Work order — The listing below holds a line with "requester's die. -/" and a line with "Tbl.get? (s.sendTupleThread tid". Reproduce those two lines exactly, plus everything between them.

--- The input Enclosed Below ---

theorem goStep (gid : Nat) : Statement (.goStep gid) := fun _ => rfl

theorem powerOn : Statement .powerOn := fun _ => rfl

theorem limitStep (up : Bool) : Statement (.limitStep up) := fun _ => rfl

theorem thermalStep (part : Nat) (up : Bool) : Statement (.thermalStep part up) := fun _ => rfl

theorem thermalTrip : Statement .thermalTrip := fun _ => rfl

theorem pgateGate (part : Nat) : Statement (.pgateGate part) := fun _ => rfl

theorem pgateUngate (part : Nat) : Statement (.pgateUngate part) := fun _ => rfl

theorem registerWrite (addr size value : Nat) : Statement (.registerWrite addr size value) := fun _ => rfl

theorem undefOpcode (word : BitVec 32) : Statement (.undefOpcode word) := fun _ => rfl

theorem inboundDeviceAccess (req : InboundReq) : Statement (.inboundDeviceAccess req) := fun _ => rfl

theorem tdispRequest (req : TdispReq) : Statement (.tdispRequest req) := fun _ => rfl

theorem ideKmRequest (req : IdeReq) : Statement (.ideKmRequest req) := fun _ => rfl

theorem completionTimeout (req : Nat) : Statement (.completionTimeout req) := fun _ => rfl

theorem modulePowerOff : Statement .modulePowerOff := fun _ => rfl

theorem threadStart (thread lvl pc : Nat) : Statement (.threadStart thread lvl pc) := fun _ => rfl

theorem firmwareStaging (req : FwReq) : Statement (.firmwareStaging req) := fun _ => rfl

theorem pclkCapWrite (part value : Nat) : Statement (.pclkCapWrite part value) := fun _ => rfl

end Sys2Proof.Laws.RoundTrip
end

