/-! ### A slot listed twice

The statement asks that no entry of the group's have an error, but not that the table lists each number once. A number reads its
first entry: a second entry, of the group, has the instruction meet the errors of another group's. -/

/-- A slot of a group, unused, with errors of its banks. -/
def idleSlot (owner : Nat) (errs : Table Nat) : LiveSlot := ⟨owner, 0, 0, 8, false, 0, 0, 0, 0#32, [], [], errs⟩

/-- The reset state with group 0 to issue, and slot 1 listed as group 1's, with an error, then as group 0's, without one. -/
def slotListedTwice : State :=
  let s := State.reset.putGroup 0 (Group.start placeOf 0#64)
  { s.modSimt fun x => { x with slots := [(1, idleSlot 1 [(0, 1)]), (1, idleSlot 0 [])] } with turns := [.split 0 0] }

/-- CBCLR of slot 0. -/
def clearSlotZero : CodeI := ⟨⟨false, false, false⟩, 0⟩

/-- The errors of slot 1 in the state that a step gives. -/
def slotOneErrs (o : Out) : Option (Table Nat) :=
  match o with
  | .next u => (u.slot? 1).map LiveSlot.errs
  | _ => none

/-- Refutes O40: CBCLR of group 0's slot 0 takes away the error of group 1's slot 1, which the table lists a second time, as
group 0's; the statement leaves the error there. -/
theorem not_countBankInstructions : ¬ Obligations.CountBankInstructions := by
  unfold Obligations.CountBankInstructions
  intro hall
  have hissues : slotListedTwice.Issues 0 0 (Group.start placeOf 0#64) (Split.start 0#64)
      (slotListedTwice.rdSplit (Group.start placeOf 0#64) 0 (Split.start 0#64)) := ⟨⟨rfl, rfl, rfl⟩, rfl⟩
  obtain ⟨-, hcbclr, -⟩ := hall slotListedTwice 0 0 _ _ _ hissues rfl (by decide)
  have hpasses : (Group.start placeOf 0#64).Passes (Split.start 0#64) (Spec.of clearSlotZero.m 1 false [] [])
      (slotListedTwice.rdSplit (Group.start placeOf 0#64) 0 (Split.start 0#64)).mask := by
    unfold Group.Passes
    decide
  have hclears := hcbclr clearSlotZero hpasses rfl rfl
  have hmodel : slotOneErrs (exec (.cbclr clearSlotZero) slotListedTwice) = some [] := by decide +kernel
  rw [hclears] at hmodel
  exact absurd hmodel (by decide +kernel)

end Sys2Proof.Machine

/-! ## O42: TDEP, TCOPY, TTAKE and TCANCEL (R121, R122, R124, R128 to R131, R266) -/

namespace Sys2Proof.Machine

/-! ### A field of a pattern (R121, Table 1) -/

theorem fieldMatches_eq_iff (x lo hi : W64) : fieldMatches 1 x lo hi = true ↔ x = lo := beq_iff_eq

theorem fieldMatches_mask_iff (x lo hi : W64) :
    fieldMatches 2 x lo hi = true ↔ ∀ k, hi.getLsbD k = true → x.getLsbD k = lo.getLsbD k := by
  have hbit (k : Nat) : ((x ^^^ lo) &&& hi).getLsbD k = (0#64).getLsbD k
      ↔ (hi.getLsbD k = true → x.getLsbD k = lo.getLsbD k) := by
    rw [BitVec.getLsbD_and, BitVec.getLsbD_xor, BitVec.getLsbD_zero]
    cases hi.getLsbD k with
    | false => simp
    | true => simp
  calc fieldMatches 2 x lo hi = true
    _ ↔ (x ^^^ lo) &&& hi = 0#64 := beq_iff_eq
    _ ↔ ∀ k, ((x ^^^ lo) &&& hi).getLsbD k = (0#64).getLsbD k :=
        ⟨fun h _ => h ▸ rfl, fun h => BitVec.eq_of_getLsbD_eq fun k _ => h k⟩
    _ ↔ ∀ k, hi.getLsbD k = true → x.getLsbD k = lo.getLsbD k := forall_congr' hbit

theorem fieldMatches_range_iff {m : Nat} (hm : 3 ≤ m) (x lo hi : W64) :
    fieldMatches m x lo hi = true ↔ lo ≤ x ∧ x ≤ hi := by
  obtain ⟨n, rfl⟩ := Nat.exists_eq_add_of_le' hm
  simp [fieldMatches, BitVec.le_def]

/-! ### The request of a TDEP, TCOPY or TTAKE (R120, R266) -/

/-- A request that its checks let pass is of its instruction's kind, and blocks as its control word says. -/
theorem tupRequest_ok {kind : Nat} {x : TupI} {rd : Rd} {region : Except (Nat × Nat) Region} {who : Asker} {s : State}
    {r : TupReq} (h : tupRequest kind x rd region who s = .ok r) : r.kind = kind ∧ r.nb = x.ctl.nb := by
  unfold tupRequest at h
  split at h
  · cases h
  · dsimp only at h
    generalize (if kind = 0 then [] else List.take _ _) = modes at h
    split at h
    · cases h
    split at h
    · cases h
    · cases h
      exact ⟨rfl, rfl⟩

/-! ### On a group: the request is sent, and a blocking one parks its split (R124) -/

section Split

variable {s : State} {gid sp : Nat} {g : Group} {p : Split} {rd : Rd} (h : s.Issues gid sp g p rd)
include h

theorem tupIssue_split {kind : Nat} {x : TupI} {r : TupReq}
    (hp : g.Passes p (tupSpec kind x.m x.d x.ctl.st (tupSrcs x)) p.mask)
    (hr : tupRequest kind x rd (s.regionSimt g.place.ctx (rd.g x.c).toNat (kind != 1)) (.split gid sp) s = .ok r) :
    tupIssue kind x s = .next (if kind ≠ 0 ∧ x.ctl.nb = false
      then (s.sendTuple gid sp g p r).stall gid sp (.tuple s.nextReq x.m)
      else (s.sendTuple gid sp g p r).advance gid sp x.m 2 false none none) := by
  obtain ⟨hat, rfl⟩ := h
  unfold tupIssue
  rw [issuer_split hat]
  simp only [issueGuard_pass hp, hr, (tupRequest_ok hr).2]

theorem execTcancel_split {x : TcanI} {r : TupReq} (hp : g.Passes p (tupSpec 3 x.m x.d x.ctl.st [codeG x.c]) p.mask)
    (hr : cancelRequest x (s.regionSimt g.place.ctx (rd.g x.c).toNat false) (.split gid sp) s = .ok r) :
    execTcancel x s = .next ((s.sendTuple gid sp g p r).advance gid sp x.m 2 false none none) := by
  obtain ⟨hat, rfl⟩ := h
  unfold execTcancel
  rw [issuer_split hat]
  simp only [issueGuard_pass hp, hr]

theorem tupIssue_split_goes_or_parks {kind : Nat} {x : TupI} {r : TupReq}
    (hp : g.Passes p (tupSpec kind x.m x.d x.ctl.st (tupSrcs x)) p.mask)
    (hr : tupRequest kind x rd (s.regionSimt g.place.ctx (rd.g x.c).toNat (kind != 1)) (.split gid sp) s = .ok r) :
    ((kind = 0 ∨ x.ctl.nb = true) →
      tupIssue kind x s = .next ((s.sendTuple gid sp g p r).advance gid sp x.m 2 false none none))
    ∧ (kind ≠ 0 → x.ctl.nb = false →
      tupIssue kind x s = .next ((s.sendTuple gid sp g p r).stall gid sp (.tuple s.nextReq x.m))) := by
  rw [tupIssue_split h hp hr]
  refine ⟨fun hgoes => ?_, fun hkind hnb => ?_⟩
  · rw [if_neg (by rcases hgoes with hkind | hnb <;> simp [*])]
  · rw [if_pos ⟨hkind, hnb⟩]

end Split

/-! ### On a control thread: it stalls until the reply (R130) -/

section Thread

variable {s : State} {tid : Nat} {t : Thread} {r : TupReq}

theorem thread_sendTupleThread (s : State) (tid : Nat) (r : TupReq) :
    (s.sendTupleThread tid r).thread tid = { s.thread tid with tupleWait := some s.nextReq } :=
  thread_modThread_same s tid fun t => { t with tupleWait := some s.nextReq }

/-- The reply of a request that goes to a slice is due within what R131 gives where no slice lies on the requester's die. -/
theorem reqs_sendTupleThread (hkind : r.kind ≠ 3) (s : State) (tid : Nat) :
    Tbl.get? (s.sendTupleThread tid r).store.reqs s.nextReq = some { r with due := s.ac + 120 } := by
  unfold State.sendTupleThread
  simp only [hkind, false_and, if_false]
  exact Tbl.get?_put_same ..

theorem tupThread_ok {spec : Spec} (hp : t.Passes spec) (s : State) (tid : Nat) (r : TupReq) :
    tupThread s tid t spec (.ok r) = ((s.sendTupleThread tid r).modThread tid fun u => { u with pc := t.pc }).pop :=
  issueThread_ok hp ..

theorem tupIssue_thread (h : s.AtThread tid t) {kind : Nat} {x : TupI} (hkind : kind ≠ 3)
    (hp : t.Passes (tupSpec kind x.m x.d x.ctl.st (tupSrcs x)))
    (hr : tupRequest kind x (t.rd tid) (s.regionThread tid ((t.rd tid).g x.c).toNat (kind != 1)) (.thread tid) s = .ok r) :
    ∃ u : State, tupIssue kind x s = .next u ∧ (u.thread tid).tupleWait = some s.nextReq ∧ (u.thread tid).pc = t.pc
      ∧ Tbl.get? u.store.reqs s.nextReq = some { r with due := s.ac + 120 } := by
  refine ⟨((s.sendTupleThread tid r).modThread tid fun u => { u with pc := t.pc }).pop, ?_, ?_, ?_, ?_⟩
  · unfold tupIssue
    rw [issuer_thread h]
    simp only [hr, tupThread_ok hp]
  · rw [thread_pop, thread_modThread_same, thread_sendTupleThread]
  · rw [thread_pop, thread_modThread_same]
  · exact reqs_sendTupleThread ((tupRequest_ok hr).1 ▸ hkind) s tid

end Thread

/-- Settles O42: TDEP, TCOPY and TTAKE are one way of issuing, of the kinds 0, 1 and 2, on a group and on a control thread. -/
theorem tupleInstructions : Obligations.TupleInstructions := by
  unfold Obligations.TupleInstructions
  refine ⟨fun s gid sp g p rd h => ⟨fun row hrow x r hp hr => ?_, fun x r hp hr => execTcancel_split h hp hr⟩,
    fun s tid t h row hrow x r hp hr => ?_,
    fun m x lo hi => ⟨rfl, fieldMatches_eq_iff x lo hi, fieldMatches_mask_iff x lo hi, fun hm => fieldMatches_range_iff hm x lo hi⟩⟩
  case refine_1 =>
    simp only [List.mem_cons, List.not_mem_nil, or_false] at hrow
    rcases hrow with rfl | rfl | rfl <;> exact tupIssue_split_goes_or_parks h hp hr
  case refine_2 =>
    simp only [List.mem_cons, List.not_mem_nil, or_false] at hrow
    rcases hrow with rfl | rfl | rfl <;> exact tupIssue_thread h (by decide) hp hr

end Sys2Proof.Machine

/-! ## O8: conversions, blocks of codes, CMPR24 and SRSEED (R145, R213 to R220) -/

namespace Sys2Proof.Machine

theorem Tbl.getD_foldl_put {α : Type} (keys : List Nat) (f : Nat → α) (t : Table α) (n : Nat) (d : α) :
    Tbl.getD (keys.foldl (fun t k => Tbl.put t k (f k)) t) n d = if n ∈ keys then f n else Tbl.getD t n d := by
  induction keys generalizing t with
  | nil => simp
  | cons k r ih =>
    rw [List.foldl_cons, ih]
    by_cases hr : n ∈ r
    · simp [hr]
    · by_cases hk : n = k
      · simp [hk]
      · simp [hr, hk, Tbl.getD_put_other]

/-- Seeding sets the states of the lanes named, whatever they were, and those of no other lane (R220). -/
theorem srOf_seed (r : Regs) (lanes : List Nat) (f : Nat → W32) (l : Nat) :
    (r.seed lanes f).srOf l = if l ∈ lanes then f l else r.srOf l := Tbl.getD_foldl_put ..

--- End of Enclosed The input ---

Answer to the problem —
/-- The reply of a request that goes to a slice is due within what R131 gives where no slice lies on the requester's die. -/
theorem reqs_sendTupleThread (hkind : r.kind ≠ 3) (s : State) (tid : Nat) :
    Tbl.get? (s.sendTupleThread tid r).store.reqs s.nextReq = some { r with due := s.ac + 120 } := by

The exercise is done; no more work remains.